This section is from the book "The Law Of Contracts", by William Herbert Page. Also available from Amazon: Commercial Contracts: A Practical Guide to Deals, Contracts, Agreements and Promises.
The "contract or sale" referred to in this clause is one which creates or transfers an estate or interest. The first test to apply, therefore, in determining the effect of this clause of the statute upon a contract is whether or not the contract creates, modifies or destroys interests of the parties in realty. If the interests in realty which belong to the parties to the contract are the same under the contract as without it, the contract is not within the statute.1 Thus where A grants an easement to a railroad in writing, and orally reserves the right to use a spring on the tract included in such grant, such oral reservation is not within the statute, as A had a pre-existing legal right to such spring.2 Another illustration of this principle is a contract providing for the right of redemption of property conveyed by an instrument which is in form a deed, but in reality a mortgage. Such a contract is not within the statute.3
So the statute of frauds does not apply to adverse possession during the statutory period, even if oral evidence is necessary to connect the different adverse possessions and to show that they have been continuous.4
5Godeffroy v. Caldwell, 2 Cal. 489; 56 Am. Dec. 360; Clark v. Shultz, 4 Mo. 235; Frear v. Harden-bergli, 5 Johns. (N. Y.) 272; 4 Am. Dee. 356; Thouvenin v. Lea, 26 Tex. 612.

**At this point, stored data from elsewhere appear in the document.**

-- ==== Sys2Proof/Machine/CmdOut.lean ====
section
/-!
DEFINITION. The commands of groups 0x06, drive, 0x07, trunk, and 0x08, pair (Tables 12-12 to 12-14).
-/
namespace Sys2Proof.Machine

/-! ### Drive -/

/-- The registers of DRIVE_CONFIG. -/
def driveReg (a : Nat) : Bool := 0x400A0000 ≤ a && a < 0x400B0000 && writable a && (inst a (Reg.DRV_c_SET 0) 0x100 16).isNone

/-- A group is enabled on a Meridian outside the range of R62. -/
def driveCross (ws : List (Nat × Nat)) (b : Blk) : Option Nat :=
  let bad (a : Nat) : Bool := (inst a (Reg.DRV_GRPg_CTRL 0) 0x10 16).isSome && bit (rsNow ws b a) 0 && !merInRange b (bits (rsNow ws b a) 1 1)
  ws.findIdx? (fun x => bad x.1)

/-- DRIVE_CONFIG (R240). -/
def driveConfigCmd : Cmd := rsCmd 0x0601 driveReg driveCross

/-- The channels and levels of DRIVE_SET. -/
def driveLevels (p : List Byte) : List (Nat × Nat) :=
  (List.range (u8 p 0)).map (fun k => (u8 p (4 + 4 * k), beAt p (5 + 4 * k) 3))

/-- DRIVE_SET (R235). -/
def driveSetCmd : Cmd where
  opcode := 0x0602
  fits := fun p => 4 ≤ p.length && p.length == 4 + 4 * u8 p 0
  domains := fun _ => [8]
  permit := fun p _ b =>
    (refuse ((driveLevels p).any (fun x => x.1 < 16 && !b.flag (Reg.DRV_c_CTRL x.1) 2)) Status.badState)
    <|> (refuse (!within 1 16 (u8 p 0) || dirty p 1 3 || (driveLevels p).any (fun x => 15 < x.1)) Status.badParam)
  act := fun _ p m b => wroteOk (fwWrites m (b, []) ((driveLevels p).map (fun x => (Reg.DRV_c_SET x.1, x.2))))

/-- The channels of a mask. -/
def chansOf (v : Nat) : List Nat := (List.range 16).filter (bit v)

/-- The entry of DRIVE_DIAG for channel `c`. -/
def driveEntry (b : Blk) (c : Nat) : List Byte :=
  toLE 4 (look b (Reg.DRV_c_STATUS c)) ++ toLE 4 (look b (Reg.DRV_c_LEVEL c)) ++ toLE 2 (look b (Reg.DRV_c_STEP c)) ++ toLE 2 0
    ++ [Reg.DRV_c_WIDTH c, Reg.DRV_c_VSTR c, Reg.DRV_c_TEMP c, Reg.DRV_c_DERATE c, Reg.DRV_c_FAULT_COUNT c, Reg.DRV_c_UNVERIFIED_COUNT c,
        Reg.DRV_c_DIAG_PULSES c].flatMap (fun a => toLE 4 (look b a))

/-- DRIVE_DIAG (R246, R249): the faults are cleared after they have been read. -/
def driveDiagCmd : Cmd where
  opcode := 0x0603
  fits := len 4
  domains := fun _ => [8]
  permit := fun p _ _ => refuse (1 < u16 p 2) Status.badParam
  act := fun _ p _ b =>
    let cs := chansOf (u16 p 0)
    okWith (if u16 p 2 = 1 then cs.foldl (fun b c => drvFaultClr c b) b else b) (cs.flatMap (driveEntry b))
  readOnly := fun p => u16 p 2 == 0

/-- A list of temperatures is non-decreasing. -/
def ascending (ts : List Int) : Bool := (ts.zip ts.tail).all (fun x => decide (x.1 ≤ x.2))

/-- DRIVE_THERMAL_TABLE (R244). -/
def driveThermalTableCmd : Cmd where
  opcode := 0x0604
  fits := len 44
  domains := fun _ => [8]
  permit := fun p _ _ =>
    let ts := (List.range 8).map (fun k => sx 16 (u16 p (4 + 4 * k)))
    refuse (15 < u8 p 0 || dirty p 1 3 || !ascending ts) Status.badParam
  act := fun _ p m b =>
    let c := u8 p 0
    let ws := (List.range 8).map (fun k => (Reg.DRV_c_DERATE_x c k, u32 p (4 + 4 * k)))
    wroteOk (fwWrites m (b, []) (ws ++ [(Reg.DRV_c_TCRIT c, u32 p 36), (Reg.DRV_c_DFAULT c, u32 p 40)]))

/-! ### Trunk -/

/-- The registers of TRUNK_PORT_CONFIG: Table 10-12 but for TRK_TBL_*. -/
def trunkReg (a : Nat) : Bool :=
  0x40040000 ≤ a && a < 0x40044000 && (regRow a).isSome && !(Reg.TRK_TBL_CMD ≤ a && a ≤ Reg.TRK_TBL_STATUS)

/-- The trunk port that a request came in by. -/
def ingressPort (back : ReplyTo) : Option Nat :=
  match back with
  | .udp q _ _ _ => some q
  | .mailbox _ _ _ _ => none

/-- A mode change of the ingress port is kept out of the pairs and made 10 ms later. -/
def modeLater (b : Blk) (back : ReplyTo) (ws : List (Nat × Nat)) : List (Nat × Nat) × Option (Nat × Nat) :=
  match ingressPort back with
  | none => (ws, none)
  | some q =>
    let a := Reg.TRK_Pp_CTRL q
    let mode := b.fld a 2 0
    let want := bits (rsNow ws b a) 2 0
    (ws.map (fun x => if x.1 = a then (a, putBits x.2 2 0 mode) else x), if want = mode then none else some (a, want))

/-- TRUNK_PORT_CONFIG (R263, R264, R274, R283). -/
def trunkPortConfigCmd : Cmd where
  opcode := 0x0701
  fits := fun p => 4 ≤ p.length && rsFits 0 p
  domains := rsDomains 0
  permit := fun p _ b => rsPermit 0 trunkReg rsFree p b
  act := fun x p m b =>
    let ws := modeLater b x.back (rsPairs 0 p)
    let r := rsWrite m b ws.1
    let b := match ws.2 with
      | some (a, v) => laterOn (10 * msClocks) (.field a 2 0 v) r.1
      | none => r.1
    { blk := b, cells := r.2, reply := some (Status.ok, rsReply (rsCount 0 p) 0xFFFF) }

/-- The entry at offset `o` of SWITCH_TABLE_WRITE is one that it may hold. -/
def tblGood (p : List Byte) (o : Nat) : Bool :=
  let mc := u8 p (o + 1) == 1
  (u8 p o == 1 || u8 p o == 3) && u8 p (o + 1) ≤ 1 && (if mc then u8 p (o + 3) < 32 else u8 p (o + 2) == 0 && u8 p (o + 3) ≤ 4)
    && u16 p (o + 10) < (if mc then 0x2000 else 0x1000) && u8 p (o + 12) ≤ 1 && !dirty p (o + 13) 3

/-- The words of TRK_TBL_DATA0 to 2 and TRK_TBL_CMD for the entry at `o`, VALID where it is written. A MAC address is sent first byte
first. -/
def tblWords (p : List Byte) (o : Nat) : List (Nat × Nat) :=
  let mac := beAt p (o + 4) 6
  [(Reg.TRK_TBL_DATA0, mac % 2 ^ 32), (Reg.TRK_TBL_DATA1, mac / 2 ^ 32 + 65536 * (u16 p (o + 10) % 8192)),
    (Reg.TRK_TBL_DATA2, u8 p (o + 3) + 256 * u8 p (o + 12) + 512 * b2n (u8 p o == 1)), (Reg.TRK_TBL_CMD, u8 p o + 16 * u8 p (o + 1) + 256 * u8 p (o + 2))]

/-- Entries are written until a write is refused: how many were, and whether all. -/
def tblRun (p : List Byte) (m : Mem) : List Nat → Nat → Blk × List Host.Cell → Nat × Bool × (Blk × List Host.Cell)
  | [], n, r => (n, true, r)
  | k :: ks, n, r =>
    let r := fwWrites m r (tblWords p (4 + 16 * k))
    if u8 p (4 + 16 * k) = 1 && r.1.flag Reg.TRK_TBL_STATUS 2 then (n, false, r) else tblRun p m ks (n + 1) r

/-- SWITCH_TABLE_WRITE (R264, R265). -/
def switchTableWriteCmd : Cmd where
  opcode := 0x0702
  fits := fun p => 4 ≤ p.length && p.length == 4 + 16 * u8 p 0
  domains := fun _ => [3]
  permit := fun p _ _ =>
    refuse (u8 p 0 == 0 || dirty p 1 3 || !(List.range (u8 p 0)).all (fun k => tblGood p (4 + 16 * k))) Status.badParam
  act := fun _ p m b =>
    let r := tblRun p m (List.range (u8 p 0)) 0 (b, [])
    { blk := r.2.2.1, cells := r.2.2.2
      reply := some (if r.2.1 then Status.ok else Status.noResource, toLE 1 r.1 ++ toLE 3 0) }

/-- An address of E131_CONFIG: a register of Table 8-10, or a Pool word of the transmit table or the source name as they will stand. -/
def e131Addr (ws : List (Nat × Nat)) (b : Blk) (a : Nat) : Bool :=
  let table := rsNow ws b Reg.E131_TX_TABLE
  let name := rsNow ws b Reg.E131_NAME_ADDR
  let pool := 0x10000000 ≤ a && a < 0x11000000
  (0x4005C000 ≤ a && a < 0x4005F000 && (regRow a).isSome)
    || (pool && ((table ≤ a && a < table + 16 * rsNow ws b Reg.E131_TX_COUNT) || (name ≤ a && a < name + 64)))

/-- The groups of the universes that the pairs map with EN set (R220). -/
def e131Groups (ws : List (Nat × Nat)) : List (Nat × Nat) :=
  ws.filterMap (fun x => if (inst x.1 (Reg.E131_RX_MAPi 0) 4 1024).isSome && bit x.2 16 then some (0xEFFF0000 + x.2 % 65536, 0) else none)

/-- E131_CONFIG (R220, R225 to R227): firmware joins the groups of the universes it maps. -/
def e131ConfigCmd : Cmd where
  opcode := 0x0703
  fits := fun p => 4 ≤ p.length && rsFits 0 p
  domains := rsDomains 0
  permit := fun p _ b => rsPermit 0 (e131Addr (rsPairs 0 p) b) rsFree p b
  act := fun _ p m b =>
    let e := rsAct 0 m p b
    { e with blk := (e131Groups (rsPairs 0 p)).foldl groupJoin e.blk }

/-- WAKE_PATTERN_SET (R282). -/
def wakePatternSetCmd : Cmd := rsCmd 0x0704 (fun a => a == Reg.PWR_WAKE_CTRL || a == Reg.PWR_WAKE_ID || a == Reg.PWR_WAKE_CODE_LO || a == Reg.PWR_WAKE_CODE_HI)

/-! ### Pair -/

/-- The registers of PAIR_CONFIG. -/
def pairReg (a : Nat) : Bool := 0x400B0000 ≤ a && a < 0x400C0000 && writable a && a != Reg.PAIR_FORCE_CTRL

/-- PAIR_CONFIG (R303). -/
def pairConfigCmd : Cmd := rsCmd 0x0801 pairReg

/-- PAIR_STATUS (R303). -/
def pairStatusCmd : Cmd :=
  showCmd 0x0802 [] (fun _ b =>
    [Reg.PAIR_STATUS, Reg.PAIR_CLAIM, Reg.PAIR_FAULTS, Reg.PAIR_PEER, Reg.PAIR_PEER_AGE, Reg.PAIR_TAKEOVER_FRAME, Reg.PAIR_REVERT_REMAIN,
      Reg.PAIR_WKR_STATUS, Reg.PAIR_WKR_CLAIM, Reg.PAIR_TAKEOVERS, Reg.PAIR_SHADOW_MISMATCH].flatMap (fun a => toLE 4 (look b a)))

/-- PAIR_FORCE (R291, R302): ALLOW_RESET stays as it is. -/
def pairForceCmd : Cmd where
  opcode := 0x0803
  fits := len 4
  permit := fun p _ _ => refuse (2 < u8 p 0 || 1 < u8 p 1 || dirty p 2 2) Status.badParam
  act := fun _ p m b =>
    wroteOk (fwWrite m (b, []) Reg.PAIR_FORCE_CTRL (u8 p 0 + 256 * u8 p 1 + 512 * b.fld Reg.PAIR_FORCE_CTRL 9 9))

end Sys2Proof.Machine
end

6 Ziekafoss v. Hulick, 1 Morris (la.) 175; 39 Am. Dec. 458.
7 Welever v. Detwiler Co., 16 Ohio C. C. 680; 8 Ohio C. D. 668.
1 Smith v. Holloway, 124 Ind. 329; 24 N. E. 886; Swift v. Calnan, 102 la. 206; 63 Am. St. Rep. 443; 37 L. R. A. 462; 71 N. W. 233; Mussey v. Bates, 65 Vt. 449; sub nomine, Mussey v. Yates, 21 L. R. A. 516; 27 Atl. 167.
2 Smith v. Holloway, 124 Ind. 329; 24 N. E. 886.
3 See Sec. 644.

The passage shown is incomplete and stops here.